* _TO DO_
Compute how many lines in the data below contain "without"; answer only with that number.

Saved entries:
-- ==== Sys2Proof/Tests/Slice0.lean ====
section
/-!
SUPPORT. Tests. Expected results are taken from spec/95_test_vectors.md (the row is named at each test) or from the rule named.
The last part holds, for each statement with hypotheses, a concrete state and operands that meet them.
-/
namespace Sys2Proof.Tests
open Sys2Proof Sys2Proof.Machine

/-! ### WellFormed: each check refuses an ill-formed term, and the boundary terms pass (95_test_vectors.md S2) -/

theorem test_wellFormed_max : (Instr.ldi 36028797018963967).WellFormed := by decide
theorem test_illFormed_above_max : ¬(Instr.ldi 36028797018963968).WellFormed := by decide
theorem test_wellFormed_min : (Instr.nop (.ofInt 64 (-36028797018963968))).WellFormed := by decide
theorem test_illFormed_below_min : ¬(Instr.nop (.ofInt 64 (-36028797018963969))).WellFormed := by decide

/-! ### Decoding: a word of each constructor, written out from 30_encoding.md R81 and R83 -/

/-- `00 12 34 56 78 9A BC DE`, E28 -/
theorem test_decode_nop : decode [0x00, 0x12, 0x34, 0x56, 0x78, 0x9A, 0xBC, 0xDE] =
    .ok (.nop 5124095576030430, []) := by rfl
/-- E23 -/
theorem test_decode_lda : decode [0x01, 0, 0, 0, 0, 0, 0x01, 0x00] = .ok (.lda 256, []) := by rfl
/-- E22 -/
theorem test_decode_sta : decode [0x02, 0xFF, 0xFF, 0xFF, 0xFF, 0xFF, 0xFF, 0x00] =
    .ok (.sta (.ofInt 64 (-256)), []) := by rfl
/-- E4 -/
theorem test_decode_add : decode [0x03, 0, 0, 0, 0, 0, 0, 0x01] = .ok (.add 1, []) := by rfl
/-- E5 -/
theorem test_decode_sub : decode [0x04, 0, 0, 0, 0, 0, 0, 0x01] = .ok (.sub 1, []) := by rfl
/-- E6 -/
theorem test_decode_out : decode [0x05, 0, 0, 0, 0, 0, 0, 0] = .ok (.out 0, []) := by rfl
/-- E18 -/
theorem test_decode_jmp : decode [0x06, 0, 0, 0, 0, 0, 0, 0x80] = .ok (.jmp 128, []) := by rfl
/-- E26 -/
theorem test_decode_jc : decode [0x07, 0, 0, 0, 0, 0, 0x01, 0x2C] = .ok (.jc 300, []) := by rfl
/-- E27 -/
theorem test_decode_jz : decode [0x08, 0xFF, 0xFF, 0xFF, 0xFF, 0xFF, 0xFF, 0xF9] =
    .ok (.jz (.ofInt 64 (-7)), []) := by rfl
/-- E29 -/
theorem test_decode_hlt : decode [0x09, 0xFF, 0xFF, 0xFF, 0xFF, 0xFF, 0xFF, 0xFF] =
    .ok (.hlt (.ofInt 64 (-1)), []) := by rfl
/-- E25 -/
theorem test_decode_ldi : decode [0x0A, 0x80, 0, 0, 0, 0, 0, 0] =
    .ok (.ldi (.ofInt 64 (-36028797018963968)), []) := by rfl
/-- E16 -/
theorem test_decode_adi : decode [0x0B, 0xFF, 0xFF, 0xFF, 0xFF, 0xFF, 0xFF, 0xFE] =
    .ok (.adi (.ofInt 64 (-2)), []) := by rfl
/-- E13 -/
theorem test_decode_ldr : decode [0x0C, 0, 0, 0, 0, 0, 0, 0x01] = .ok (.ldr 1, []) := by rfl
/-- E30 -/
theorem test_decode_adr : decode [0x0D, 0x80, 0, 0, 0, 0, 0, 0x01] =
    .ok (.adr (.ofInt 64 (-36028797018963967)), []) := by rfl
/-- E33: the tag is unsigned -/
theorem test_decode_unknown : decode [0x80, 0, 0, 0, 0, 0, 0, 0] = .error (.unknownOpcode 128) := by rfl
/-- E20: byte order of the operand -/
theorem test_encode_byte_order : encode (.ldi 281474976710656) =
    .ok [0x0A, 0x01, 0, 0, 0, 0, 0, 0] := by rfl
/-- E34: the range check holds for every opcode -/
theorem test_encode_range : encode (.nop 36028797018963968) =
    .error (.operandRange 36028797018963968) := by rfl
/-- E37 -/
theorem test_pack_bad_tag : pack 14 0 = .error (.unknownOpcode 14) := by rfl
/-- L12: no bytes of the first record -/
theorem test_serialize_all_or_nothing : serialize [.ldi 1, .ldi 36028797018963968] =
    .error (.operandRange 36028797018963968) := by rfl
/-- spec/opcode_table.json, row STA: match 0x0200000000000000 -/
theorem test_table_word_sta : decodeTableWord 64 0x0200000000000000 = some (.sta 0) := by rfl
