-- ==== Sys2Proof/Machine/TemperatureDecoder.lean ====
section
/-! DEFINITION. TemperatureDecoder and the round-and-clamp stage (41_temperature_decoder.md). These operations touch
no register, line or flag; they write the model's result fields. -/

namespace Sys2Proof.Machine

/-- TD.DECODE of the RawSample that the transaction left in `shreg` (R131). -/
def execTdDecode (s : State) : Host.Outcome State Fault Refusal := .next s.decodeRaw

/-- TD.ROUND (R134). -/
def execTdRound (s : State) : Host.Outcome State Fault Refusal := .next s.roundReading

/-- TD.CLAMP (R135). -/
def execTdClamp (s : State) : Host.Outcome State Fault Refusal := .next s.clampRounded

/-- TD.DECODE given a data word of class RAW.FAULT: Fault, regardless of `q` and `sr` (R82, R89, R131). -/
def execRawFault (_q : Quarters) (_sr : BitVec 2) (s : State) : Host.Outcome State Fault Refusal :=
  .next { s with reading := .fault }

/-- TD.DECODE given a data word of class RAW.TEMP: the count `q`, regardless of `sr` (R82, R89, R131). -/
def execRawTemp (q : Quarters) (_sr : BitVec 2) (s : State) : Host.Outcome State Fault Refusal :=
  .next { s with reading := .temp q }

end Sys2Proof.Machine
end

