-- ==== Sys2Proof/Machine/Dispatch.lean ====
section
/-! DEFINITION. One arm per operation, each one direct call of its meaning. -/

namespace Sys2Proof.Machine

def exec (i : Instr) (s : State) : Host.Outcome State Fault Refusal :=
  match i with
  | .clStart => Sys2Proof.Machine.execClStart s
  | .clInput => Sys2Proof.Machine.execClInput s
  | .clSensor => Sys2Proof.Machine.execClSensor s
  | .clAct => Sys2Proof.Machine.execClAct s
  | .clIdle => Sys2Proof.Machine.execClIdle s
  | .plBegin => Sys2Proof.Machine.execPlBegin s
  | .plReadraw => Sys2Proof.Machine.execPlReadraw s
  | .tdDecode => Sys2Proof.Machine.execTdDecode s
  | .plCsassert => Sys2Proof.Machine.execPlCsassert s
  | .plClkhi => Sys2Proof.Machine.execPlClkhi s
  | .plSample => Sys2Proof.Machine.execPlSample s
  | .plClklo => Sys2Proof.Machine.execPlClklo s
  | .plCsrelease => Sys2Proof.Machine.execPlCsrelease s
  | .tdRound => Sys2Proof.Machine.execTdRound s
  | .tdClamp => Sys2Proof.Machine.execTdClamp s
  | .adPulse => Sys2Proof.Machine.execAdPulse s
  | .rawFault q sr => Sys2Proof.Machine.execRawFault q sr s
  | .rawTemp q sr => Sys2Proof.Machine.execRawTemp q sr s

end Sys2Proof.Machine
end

* * *

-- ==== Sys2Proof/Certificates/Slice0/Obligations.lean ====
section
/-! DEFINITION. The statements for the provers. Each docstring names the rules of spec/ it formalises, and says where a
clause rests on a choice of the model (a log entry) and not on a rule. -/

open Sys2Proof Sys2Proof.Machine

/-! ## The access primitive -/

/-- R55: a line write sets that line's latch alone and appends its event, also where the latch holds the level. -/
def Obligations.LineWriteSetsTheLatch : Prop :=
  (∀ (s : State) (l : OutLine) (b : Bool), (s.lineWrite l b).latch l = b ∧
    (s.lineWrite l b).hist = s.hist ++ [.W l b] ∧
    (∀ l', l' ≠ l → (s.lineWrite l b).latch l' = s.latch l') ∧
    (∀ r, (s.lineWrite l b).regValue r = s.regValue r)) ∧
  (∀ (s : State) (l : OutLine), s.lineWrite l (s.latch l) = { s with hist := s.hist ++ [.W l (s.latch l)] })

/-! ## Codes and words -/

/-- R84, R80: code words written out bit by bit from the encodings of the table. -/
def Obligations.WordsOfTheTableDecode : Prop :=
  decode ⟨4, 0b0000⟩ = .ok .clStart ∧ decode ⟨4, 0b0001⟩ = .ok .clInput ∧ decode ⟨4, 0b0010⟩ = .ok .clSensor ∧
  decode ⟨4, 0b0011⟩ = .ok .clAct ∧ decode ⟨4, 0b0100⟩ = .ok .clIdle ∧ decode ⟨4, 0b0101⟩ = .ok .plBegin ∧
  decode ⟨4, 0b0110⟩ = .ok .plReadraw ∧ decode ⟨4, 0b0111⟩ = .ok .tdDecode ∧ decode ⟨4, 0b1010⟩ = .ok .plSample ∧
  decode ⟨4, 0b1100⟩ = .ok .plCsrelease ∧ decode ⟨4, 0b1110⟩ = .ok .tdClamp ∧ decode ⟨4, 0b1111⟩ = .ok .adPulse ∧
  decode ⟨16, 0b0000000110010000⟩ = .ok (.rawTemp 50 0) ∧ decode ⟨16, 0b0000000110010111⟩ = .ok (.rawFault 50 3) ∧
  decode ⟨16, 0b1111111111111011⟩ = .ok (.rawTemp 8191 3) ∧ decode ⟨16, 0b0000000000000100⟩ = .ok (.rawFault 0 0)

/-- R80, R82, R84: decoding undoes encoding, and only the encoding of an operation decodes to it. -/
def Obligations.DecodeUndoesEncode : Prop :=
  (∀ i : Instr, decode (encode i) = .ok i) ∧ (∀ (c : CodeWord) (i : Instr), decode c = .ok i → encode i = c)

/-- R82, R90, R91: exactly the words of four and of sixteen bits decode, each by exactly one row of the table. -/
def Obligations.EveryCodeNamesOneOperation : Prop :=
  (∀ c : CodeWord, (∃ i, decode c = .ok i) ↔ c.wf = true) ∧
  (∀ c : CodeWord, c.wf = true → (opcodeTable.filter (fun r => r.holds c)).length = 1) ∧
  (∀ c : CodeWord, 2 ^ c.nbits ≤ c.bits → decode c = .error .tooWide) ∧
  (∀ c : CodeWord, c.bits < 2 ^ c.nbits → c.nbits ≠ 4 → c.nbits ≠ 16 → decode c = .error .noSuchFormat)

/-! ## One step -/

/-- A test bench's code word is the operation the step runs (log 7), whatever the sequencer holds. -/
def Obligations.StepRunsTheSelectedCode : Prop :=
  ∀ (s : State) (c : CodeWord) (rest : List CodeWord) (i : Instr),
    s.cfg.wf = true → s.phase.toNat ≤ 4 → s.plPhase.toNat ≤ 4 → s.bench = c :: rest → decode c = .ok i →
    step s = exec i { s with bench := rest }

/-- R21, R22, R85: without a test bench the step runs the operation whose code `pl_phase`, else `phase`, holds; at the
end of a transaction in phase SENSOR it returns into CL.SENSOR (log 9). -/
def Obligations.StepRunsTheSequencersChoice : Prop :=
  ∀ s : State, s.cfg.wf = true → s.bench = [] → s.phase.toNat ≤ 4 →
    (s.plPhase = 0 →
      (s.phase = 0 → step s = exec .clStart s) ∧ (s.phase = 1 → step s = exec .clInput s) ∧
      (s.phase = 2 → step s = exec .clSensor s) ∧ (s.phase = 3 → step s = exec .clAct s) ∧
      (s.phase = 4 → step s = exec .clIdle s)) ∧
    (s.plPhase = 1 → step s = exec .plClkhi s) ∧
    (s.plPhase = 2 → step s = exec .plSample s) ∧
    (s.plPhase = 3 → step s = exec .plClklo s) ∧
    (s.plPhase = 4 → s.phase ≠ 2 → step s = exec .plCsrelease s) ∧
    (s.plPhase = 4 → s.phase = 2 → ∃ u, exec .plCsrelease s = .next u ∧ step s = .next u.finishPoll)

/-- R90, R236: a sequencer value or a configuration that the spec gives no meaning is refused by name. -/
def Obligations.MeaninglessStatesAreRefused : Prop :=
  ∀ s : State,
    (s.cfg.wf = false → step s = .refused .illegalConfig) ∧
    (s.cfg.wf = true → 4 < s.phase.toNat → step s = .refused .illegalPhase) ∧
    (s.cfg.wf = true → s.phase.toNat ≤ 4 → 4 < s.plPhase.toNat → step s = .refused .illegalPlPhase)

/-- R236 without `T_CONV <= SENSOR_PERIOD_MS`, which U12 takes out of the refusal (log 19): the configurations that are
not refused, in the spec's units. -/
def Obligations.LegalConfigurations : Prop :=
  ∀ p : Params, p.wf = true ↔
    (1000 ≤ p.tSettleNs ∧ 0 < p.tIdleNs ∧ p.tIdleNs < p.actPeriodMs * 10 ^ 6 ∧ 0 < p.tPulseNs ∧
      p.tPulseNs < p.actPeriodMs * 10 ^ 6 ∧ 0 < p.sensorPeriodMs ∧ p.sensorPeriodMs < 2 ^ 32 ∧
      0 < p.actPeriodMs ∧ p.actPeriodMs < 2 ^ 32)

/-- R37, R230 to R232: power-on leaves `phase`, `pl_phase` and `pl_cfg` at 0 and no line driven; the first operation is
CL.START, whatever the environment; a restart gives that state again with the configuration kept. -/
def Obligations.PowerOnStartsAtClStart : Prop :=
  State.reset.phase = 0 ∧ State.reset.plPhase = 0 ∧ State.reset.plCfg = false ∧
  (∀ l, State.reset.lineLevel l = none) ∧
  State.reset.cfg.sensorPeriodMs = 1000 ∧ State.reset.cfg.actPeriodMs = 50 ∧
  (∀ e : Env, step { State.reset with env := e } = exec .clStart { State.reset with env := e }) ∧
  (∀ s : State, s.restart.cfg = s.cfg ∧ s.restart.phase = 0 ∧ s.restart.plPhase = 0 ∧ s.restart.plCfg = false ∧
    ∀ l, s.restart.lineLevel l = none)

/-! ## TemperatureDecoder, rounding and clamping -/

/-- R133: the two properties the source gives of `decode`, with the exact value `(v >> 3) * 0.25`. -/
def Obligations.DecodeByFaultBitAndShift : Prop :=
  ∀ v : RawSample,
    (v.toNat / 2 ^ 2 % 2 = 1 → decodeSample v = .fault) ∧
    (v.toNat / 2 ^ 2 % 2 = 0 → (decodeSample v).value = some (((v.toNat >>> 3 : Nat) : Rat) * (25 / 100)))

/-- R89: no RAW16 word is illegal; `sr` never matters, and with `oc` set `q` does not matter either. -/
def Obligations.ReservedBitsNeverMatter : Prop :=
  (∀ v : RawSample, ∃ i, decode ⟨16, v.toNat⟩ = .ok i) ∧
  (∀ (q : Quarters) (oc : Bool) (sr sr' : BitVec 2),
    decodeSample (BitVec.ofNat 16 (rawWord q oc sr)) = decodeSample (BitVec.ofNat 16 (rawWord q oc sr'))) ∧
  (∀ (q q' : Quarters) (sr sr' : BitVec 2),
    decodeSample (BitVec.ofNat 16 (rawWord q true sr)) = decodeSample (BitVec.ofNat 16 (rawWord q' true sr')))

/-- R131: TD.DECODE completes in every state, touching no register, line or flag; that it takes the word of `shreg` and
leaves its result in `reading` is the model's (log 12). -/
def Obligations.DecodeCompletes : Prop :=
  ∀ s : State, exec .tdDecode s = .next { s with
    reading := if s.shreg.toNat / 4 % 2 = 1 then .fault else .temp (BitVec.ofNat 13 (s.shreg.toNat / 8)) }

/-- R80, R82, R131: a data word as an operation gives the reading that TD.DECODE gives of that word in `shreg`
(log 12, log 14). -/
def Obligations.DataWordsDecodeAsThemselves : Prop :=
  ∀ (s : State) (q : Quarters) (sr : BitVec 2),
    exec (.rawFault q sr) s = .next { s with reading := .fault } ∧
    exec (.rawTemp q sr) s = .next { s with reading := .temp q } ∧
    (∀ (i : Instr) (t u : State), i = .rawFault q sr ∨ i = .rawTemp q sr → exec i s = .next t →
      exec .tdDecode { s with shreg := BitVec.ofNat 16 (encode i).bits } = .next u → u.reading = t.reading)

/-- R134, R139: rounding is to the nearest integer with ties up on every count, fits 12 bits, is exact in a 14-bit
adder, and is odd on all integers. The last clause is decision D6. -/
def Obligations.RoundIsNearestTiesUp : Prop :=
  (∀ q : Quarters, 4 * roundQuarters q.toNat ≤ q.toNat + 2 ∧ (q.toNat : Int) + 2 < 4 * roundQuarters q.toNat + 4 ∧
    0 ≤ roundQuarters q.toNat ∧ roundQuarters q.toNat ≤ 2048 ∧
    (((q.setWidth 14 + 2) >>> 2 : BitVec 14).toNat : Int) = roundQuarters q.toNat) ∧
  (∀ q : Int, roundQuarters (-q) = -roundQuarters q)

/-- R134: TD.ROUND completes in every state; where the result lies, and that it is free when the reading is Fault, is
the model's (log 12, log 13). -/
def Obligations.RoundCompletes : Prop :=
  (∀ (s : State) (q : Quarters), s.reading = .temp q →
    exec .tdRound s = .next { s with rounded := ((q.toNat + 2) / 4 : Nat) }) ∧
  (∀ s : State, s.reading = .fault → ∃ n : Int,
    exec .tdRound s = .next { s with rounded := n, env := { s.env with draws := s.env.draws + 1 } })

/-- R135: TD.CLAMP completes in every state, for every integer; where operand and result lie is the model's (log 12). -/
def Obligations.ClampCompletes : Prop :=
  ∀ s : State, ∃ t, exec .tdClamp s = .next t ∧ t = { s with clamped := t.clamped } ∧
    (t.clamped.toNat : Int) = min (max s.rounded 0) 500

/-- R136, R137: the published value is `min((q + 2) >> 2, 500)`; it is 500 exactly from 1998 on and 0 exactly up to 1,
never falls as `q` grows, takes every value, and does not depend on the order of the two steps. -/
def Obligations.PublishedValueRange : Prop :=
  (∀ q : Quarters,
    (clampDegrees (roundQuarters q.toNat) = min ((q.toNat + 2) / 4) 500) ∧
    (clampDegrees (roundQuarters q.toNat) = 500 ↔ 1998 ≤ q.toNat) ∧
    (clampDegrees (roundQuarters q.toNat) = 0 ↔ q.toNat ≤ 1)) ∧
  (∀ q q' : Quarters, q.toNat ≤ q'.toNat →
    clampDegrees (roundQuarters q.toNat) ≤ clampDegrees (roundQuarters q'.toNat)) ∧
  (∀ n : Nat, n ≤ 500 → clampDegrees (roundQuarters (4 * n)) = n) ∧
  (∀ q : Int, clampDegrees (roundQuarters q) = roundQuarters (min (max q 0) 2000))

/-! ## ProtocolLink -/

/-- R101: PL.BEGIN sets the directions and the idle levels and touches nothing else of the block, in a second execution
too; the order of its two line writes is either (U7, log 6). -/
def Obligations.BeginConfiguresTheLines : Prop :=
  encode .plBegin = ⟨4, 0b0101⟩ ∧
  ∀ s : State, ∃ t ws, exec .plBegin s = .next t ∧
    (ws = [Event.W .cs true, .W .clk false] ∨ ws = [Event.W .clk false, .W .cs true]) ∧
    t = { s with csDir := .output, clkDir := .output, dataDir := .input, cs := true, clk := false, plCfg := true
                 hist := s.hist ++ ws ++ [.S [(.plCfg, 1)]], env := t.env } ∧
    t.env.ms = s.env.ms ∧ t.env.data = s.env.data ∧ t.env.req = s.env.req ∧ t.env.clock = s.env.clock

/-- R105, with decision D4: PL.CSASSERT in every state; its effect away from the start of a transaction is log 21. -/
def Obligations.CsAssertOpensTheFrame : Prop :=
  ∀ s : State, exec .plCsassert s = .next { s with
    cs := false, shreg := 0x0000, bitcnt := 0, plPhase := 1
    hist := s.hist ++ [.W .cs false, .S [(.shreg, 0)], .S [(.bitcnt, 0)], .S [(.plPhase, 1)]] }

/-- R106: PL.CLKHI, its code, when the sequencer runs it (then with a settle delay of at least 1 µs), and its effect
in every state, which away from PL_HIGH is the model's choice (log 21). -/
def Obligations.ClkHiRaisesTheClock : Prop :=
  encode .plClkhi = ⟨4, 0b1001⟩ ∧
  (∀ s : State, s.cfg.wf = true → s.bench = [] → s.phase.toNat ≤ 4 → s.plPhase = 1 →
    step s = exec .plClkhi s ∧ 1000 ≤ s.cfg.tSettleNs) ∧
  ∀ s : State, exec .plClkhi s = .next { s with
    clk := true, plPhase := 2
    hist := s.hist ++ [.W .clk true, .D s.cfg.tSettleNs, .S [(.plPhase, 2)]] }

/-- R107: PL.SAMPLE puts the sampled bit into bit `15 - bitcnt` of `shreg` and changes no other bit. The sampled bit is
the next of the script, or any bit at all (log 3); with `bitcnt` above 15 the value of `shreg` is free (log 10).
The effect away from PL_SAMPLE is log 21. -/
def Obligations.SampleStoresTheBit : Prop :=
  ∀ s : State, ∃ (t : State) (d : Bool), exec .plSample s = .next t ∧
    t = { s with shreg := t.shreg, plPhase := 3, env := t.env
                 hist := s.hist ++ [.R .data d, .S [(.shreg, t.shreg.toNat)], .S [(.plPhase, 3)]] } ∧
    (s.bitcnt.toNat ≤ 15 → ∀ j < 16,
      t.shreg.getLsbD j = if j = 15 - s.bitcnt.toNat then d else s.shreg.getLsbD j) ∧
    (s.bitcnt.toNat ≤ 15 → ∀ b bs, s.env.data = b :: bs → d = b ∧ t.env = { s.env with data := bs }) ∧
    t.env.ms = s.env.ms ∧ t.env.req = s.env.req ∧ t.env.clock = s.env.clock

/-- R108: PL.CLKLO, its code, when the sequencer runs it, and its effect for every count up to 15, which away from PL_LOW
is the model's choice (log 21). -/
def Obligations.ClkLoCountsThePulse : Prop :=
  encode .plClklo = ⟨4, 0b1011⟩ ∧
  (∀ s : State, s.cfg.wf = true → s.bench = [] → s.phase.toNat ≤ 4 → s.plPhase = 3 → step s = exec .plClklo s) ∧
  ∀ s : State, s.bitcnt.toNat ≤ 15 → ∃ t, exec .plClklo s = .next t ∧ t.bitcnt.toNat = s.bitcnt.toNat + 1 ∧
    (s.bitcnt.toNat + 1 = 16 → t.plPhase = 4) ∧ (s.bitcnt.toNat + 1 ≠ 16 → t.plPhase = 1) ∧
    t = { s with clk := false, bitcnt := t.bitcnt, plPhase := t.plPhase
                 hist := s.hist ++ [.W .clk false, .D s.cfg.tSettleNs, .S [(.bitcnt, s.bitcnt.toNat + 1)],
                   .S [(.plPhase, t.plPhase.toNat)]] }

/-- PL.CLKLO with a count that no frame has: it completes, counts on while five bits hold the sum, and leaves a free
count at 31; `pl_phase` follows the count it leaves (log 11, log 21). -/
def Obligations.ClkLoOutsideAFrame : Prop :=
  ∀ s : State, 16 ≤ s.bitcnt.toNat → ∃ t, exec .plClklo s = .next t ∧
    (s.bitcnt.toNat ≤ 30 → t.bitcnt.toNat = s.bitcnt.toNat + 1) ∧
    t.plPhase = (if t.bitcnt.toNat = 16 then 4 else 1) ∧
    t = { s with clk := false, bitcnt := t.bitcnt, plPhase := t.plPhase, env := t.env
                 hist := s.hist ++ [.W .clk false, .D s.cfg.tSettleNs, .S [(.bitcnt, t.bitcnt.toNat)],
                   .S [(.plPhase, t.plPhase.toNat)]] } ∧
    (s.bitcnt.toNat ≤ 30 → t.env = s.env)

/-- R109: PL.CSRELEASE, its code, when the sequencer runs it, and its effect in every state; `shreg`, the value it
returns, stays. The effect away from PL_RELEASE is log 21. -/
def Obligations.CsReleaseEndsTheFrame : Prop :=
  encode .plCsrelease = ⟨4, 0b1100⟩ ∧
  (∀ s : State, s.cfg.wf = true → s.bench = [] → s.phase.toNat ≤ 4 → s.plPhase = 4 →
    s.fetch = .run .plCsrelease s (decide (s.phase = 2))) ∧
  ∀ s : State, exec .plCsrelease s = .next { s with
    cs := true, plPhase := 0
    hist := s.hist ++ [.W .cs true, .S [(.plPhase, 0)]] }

* _SOLUTION_
2